Dataset is tokenized, cleaned and separated into training and validation

In [None]:
peft_config = LoraConfig(task_type="SEQ_CLS",  r=8, lora_alpha=32, lora_dropout=0.1)
model = AutoModelForSequenceClassification.from_pretrained(model_name_or_path, return_dict=True)
lora_model = get_peft_model(model, peft_config)
lora_dp_model = get_peft_model(model, peft_config)

lora_model.print_trainable_parameters()
lora_dp_model.print_trainable_parameters()

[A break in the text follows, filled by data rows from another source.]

/-- A lane's front-end decides on a start (R197, R204, R206): the state after, and whether a START is sent. -/
def frontDecide (s : State) (l : LaneId) (c : Nat) (sel : Bool) : State × Bool :=
  match sel, ddmOf s c with
  | true, some m => selOpportunity s l m
  | _, _ => (s, true)

/-- HOLD_END_REVISION (R196): the owner's front-end sends a revised instant when the prediction has moved by more than
1 µs and 16.384 µs have passed since the last one. -/
def execHoldEndRevision (l : LaneId) (c : Fin 48) (s : State) : Out :=
  let q := s.seq (c.val / 8)
  let ch := s.chan c
  let n := match ddmOf s c with
    | some m => rfld s l (ddmReg m 0) 3 0
    | none => 0
  let moved (a b : Nat) : Bool := decide (a + us 1 < b ∨ b + us 1 < a)
  let upd (e : HoldEnds) : HoldEnds := match e.pos with
    | some t => let p := predict s l n t; if moved e.at_ p then { e with at_ := p } else e
    | none => e
  act s (if q.owner ≠ l ∨ !(s.lane l).live ∨ (s.lane l).epoch < q.epoch ∨ outFrozen s ∨ (ddmOf s c).isNone ∨
      s.now < ch.rev + 4096 then s
    else
      let s' := if energised ch.phase then s.modChan c fun x => { x with ends := upd x.ends } else s
      let s' := s'.modBank (c.val / 8) fun x => { x with
        queue := x.queue.map fun r => if r.ch = c.val then { r with ends := upd r.ends } else r }
      if s' = s then s else s'.modChan c fun x => { x with rev := s.now })

/-! ### Power states, modes and starts -/

/-- A bank discards its queue without DROP (R214, R534, R548). -/
def bankDiscard (s : State) (b : Nat) : State := s.modBank b fun x => { x with queue := [] }

/-- Cylinders are idled in HOLD-UP and PARK (R539 step 2, R550): queues discarded, P2 ends, P3 follows. -/
def banksWind (s : State) : State :=
  let s := (List.range 6).foldl bankDiscard s
  (List.range 48).foldl (fun s c => match (s.chan c).phase with
    | .p2 => let v := openVbst s; startRelease v.2 c v.1
    | .p0 | .p1 => s.modChan c fun x => { x with ends := {} }
    | _ => s) s

/-- The selectors of a lane after a start (R204, R215). -/
def selsReset (s : State) (l : LaneId) : State :=
  (List.range 4).foldl (fun s m => s.modSel l m fun _ => { idlerun := rfld s l (ddmReg m 0) 15 12 }) s

/-! ### Reads -/

/-- The registers of DDV that the state answers (R217). -/
def ddvRead (s : State) (l : LaneId) (off : Nat) : Option (Nat × State) :=
  if off = 0x14 then
    if stageBench s then some (rfld s .a (Block.ddv.base + 0x10) 6 0 * 100 + 100 * 2 ^ 16, s)
    else
      let e := bucketNow s
      some (sense s (Block.ddv.base + off) % 65536 + e * 100 / bucketFull * 2 ^ 16 + b2n (rbit s .a ddvStat 8) * 2 ^ 24 + b2n (rbit s .a ddvStat 9) * 2 ^ 25,
        bucketSet s e)
  else if 0x100 ≤ off ∧ off < 0x1C0 ∧ off % 0x20 = 4 then
    let b := (off - 0x100) / 0x20
    let pk := ((List.range 8).find? fun i => (s.chan (8 * b + i)).phase == .p0)
    some ((match pk with | some i => 8 * b + i + 64 | none => 0) + energisedCount s (8 * b) 8 * 2 ^ 8 +
      (s.bank b).queue.length * 2 ^ 12 + iholdSum s (8 * b) 8 / 2 * 2 ^ 16, s)
  else if 0x200 ≤ off ∧ off < 0x280 ∧ off % 0x20 = 0xC then
    some ((i32 (s.sel l ((off - 0x200) / 0x20)).acc).toNat, s)
  else if 0x400 ≤ off ∧ off < 0xA00 ∧ off % 0x20 = 4 then
    let c := (off - 0x400) / 0x20
    let ph := (s.chan c).phase
    let w := decide (ph = .idle) && (s.bank (c / 8)).queue.any fun r => r.ch == c
    some (rget s .a (dvReg c 4) + (if w then 5 else ph.code), s)
  else none

end Sys2Proof.Machine
end

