/-- VBAT_Pk in 10 mV (R598). -/
def vbatP (s : State) (k : Nat) : Nat := nfld (sense s (Block.pwr.base + 0x34 + k / 2 * 4)) (k % 2 * 16 + 15) (k % 2 * 16)

/-- LS_UNDERVOLTAGE (R238): VBAT_Pk has been below the threshold for 100 µs: every channel of the group goes off; no own fault. -/
def execLsUndervoltage (k : Fin 4) (s : State) : Out :=
  act s (if stageBench s ∨ rbit s .a (grpReg k 4) 2 ∨ uvLimit s ≤ vbatP s k then s
    else postOut (lsEach (rsetb s .a (grpReg k 4) 2 true) (fun n => supplyGroup n == k.val) lsDark) .lsw 0x24 0x3F k)

/-- LS_UV_RESTART (R238): 0.5 V above the threshold for 5 ms: commanded channels switch on with a fresh window. -/
def execLsUvRestart (k : Fin 4) (s : State) : Out :=
  act s (if !rbit s .a (grpReg k 4) 2 ∨ vbatP s k < uvLimit s + 50 then s
    else postOut (lsEach (rsetb s .a (grpReg k 4) 2 false) (fun n => supplyGroup n == k.val) lsRestart) .lsw 0x24 0x3F
      (k + 2 ^ 8))

/-- DIRECTED_CONVERSION_DONE (R232): `raw` is the current code of the channel. -/
def execDirectedConversionDone (g : Fin 4) (raw : BitVec 16) (s : State) : Out :=
  act s (match tget s.out.dirs g.val with
    | none => s
    | some d =>
      if s.now < d.at_ then s
      else
        let s := rset s .a (sgReg g 4) (2 ^ 31 + d.ch * 2 ^ 16 + senseCode s (8 * g + d.ch) raw.toNat)
        { s with out := { s.out with dirs := tset s.out.dirs g.val none } })

/-- What a load switch takes when its hold timer expires, or at step 0 of a warm start (`warm`) (R31, R240, R533). -/
def lsClass (s : State) (n : Nat) (warm : Bool) : State :=
  match rfld s .a (lsReg n 0) 13 12 with
  | 2 => lsFall s n (rbit s .a (lsReg n 0) 14)
  | 0 => if warm then s else lsFall s n false
  | _ => lsFall s n false

/-- The registers of LSW that the state answers (R233, R244). Currents are the world's (Config.sensed). -/
def lswRead (s : State) (off : Nat) : Option (Nat × State) :=
  if off = 4 then
    some ((List.range 4).foldl (fun w k => w + b2n (rbit s .a (grpReg k 4) 2) * 2 ^ k + b2n (rbit s .a (grpReg k 4) 1) * 2 ^ (4 + k))
      (b2n (rbit s .a (Block.lsw.base + 4) 8) * 2 ^ 8), s)
  else if off = 0x14 then some (min (moduleF s / 65536) 65535, s)
  else if 0x40 ≤ off ∧ off < 0x80 ∧ off % 0x10 = 4 then
    some (rget s .a (Block.lsw.base + off) % 8 + min (groupF s ((off - 0x40) / 0x10) / 65536) 65535 * 65536, s)
  else if off < 0x200 ∨ 0x600 ≤ off then none
  else
    let n := (off - 0x200) / 0x20
    match off % 0x20 with
    | 4 => some (nset (rget s .a (lsReg n 4)) 3 3 (b2n (groupDown s n)), s)
    | 8 => some (lsCode s n, s)
    | 0xC =>
      let left := match (s.ls n).winEnd, (s.ls n).winLeft with
        | some t, _ => t - s.now
        | none, some r => r
        | none, none => 0
      some ((s.ls n).retry * 2 ^ 16 + min (left / ms 1) 255, s)
    | _ => none

end Sys2Proof.Machine
end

LoRA model is configured via Hugging Face PEFT API. Its hyperparamters have been selected as given in the PEFT blog

In [None]:
# Define optimizer and loss function
optimizer = SGD(lora_model.parameters(), lr=lr)
dp_optimizer = SGD(lora_dp_model.parameters(),lr=lr)
loss_fn = nn.CrossEntropyLoss()

lr_scheduler = get_linear_schedule_with_warmup(
    optimizer=optimizer,
    num_warmup_steps=0,
    num_training_steps=(len(train_dataloader) * num_epochs),)

device = torch.device("cuda") if torch.cuda.is_available() else torch.device("cpu")
model.to(device)

In [None]:
def evaluate_model(model,eval_dataloader,task):
    metric = evaluate.load("accuracy")
    model.eval()
    for batch in eval_dataloader:
        batch = {k: v.to(device) for k, v in batch.items()}
        with torch.no_grad():
            outputs = model(**batch)

        logits = outputs.logits
        predictions = torch.argmax(logits, dim=-1)
        metric.add_batch(predictions=predictions, references=batch["labels"])

    return metric.compute()

###Without Differential Privacy

In [None]:
def trainModel(model,optimizer,train_dataloader,val_dataloader,loss_fn,lr_scheduler,tqdm,task,epochs=5,dp=False):

    for epoch in range(epochs):
        model.train()
        for step,batch in enumerate(tqdm(train_dataloader)):

            # Forward pass
            batch = {k: v.to(device) for k, v in batch.items()}
            outputs = model(**batch)
            loss = loss_fn(outputs.logits, batch["labels"])

            # Backward pass and update without DP
            loss.backward()
            optimizer.step()
            lr_scheduler.step()
            optimizer.zero_grad()

        # Evaluate on validation set
        with torch.no_grad():
            val_accuracy = evaluate_model(model, val_dataloader,task)
            print(f"Epoch {epoch+1}, Validation Accuracy {'with' if dp else 'without'} DP: {val_accuracy}")

    print("Training complete!")

In [None]:
trainModel(lora_model,optimizer,train_dataloader,val_dataloader,loss_fn,lr_scheduler,tqdm,"sst2")

###With Differential Privacy

In [None]:
privacy_engine = PrivacyEngine()

lora_dp_model,dp_optimizer,dataloader = privacy_engine.make_private_with_epsilon(
    module=lora_dp_model,
    optimizer=dp_optimizer,
    data_loader=train_dataloader,
    target_epsilon = 3,
    target_delta = 1/tokenized_data['train'].num_rows,
    epochs = 5,
    max_grad_norm=0.2,
)



In [None]:
import numpy as np
for epoch in range(5):
    lora_dp_model.train()
    losses = []
    for step,batch in enumerate(tqdm(dataloader)):

        dp_optimizer.zero_grad()
        # Forward pass
        batch = {k: v.to(device) for k, v in batch.items()}
        outputs = lora_dp_model(**batch)
        loss = loss_fn(outputs.logits, batch["labels"])
        # print(loss.item())
        # losses.append(loss.item())

        # Backward pass and update
        # print(loss)
        loss.backward()
        dp_optimizer.step()
        lr_scheduler.step()



    # train_epoch_loss = np.mean(losses)

    # print(f"{epoch=}: {train_epoch_loss=} ")

    # Evaluate on validation set
    with torch.no_grad():
        val_accuracy = evaluate_model(lora_dp_model, val_dataloader,"sst2")
        print(f"Epoch {epoch+1}, Validation Accuracy: {val_accuracy}")

print("Training complete")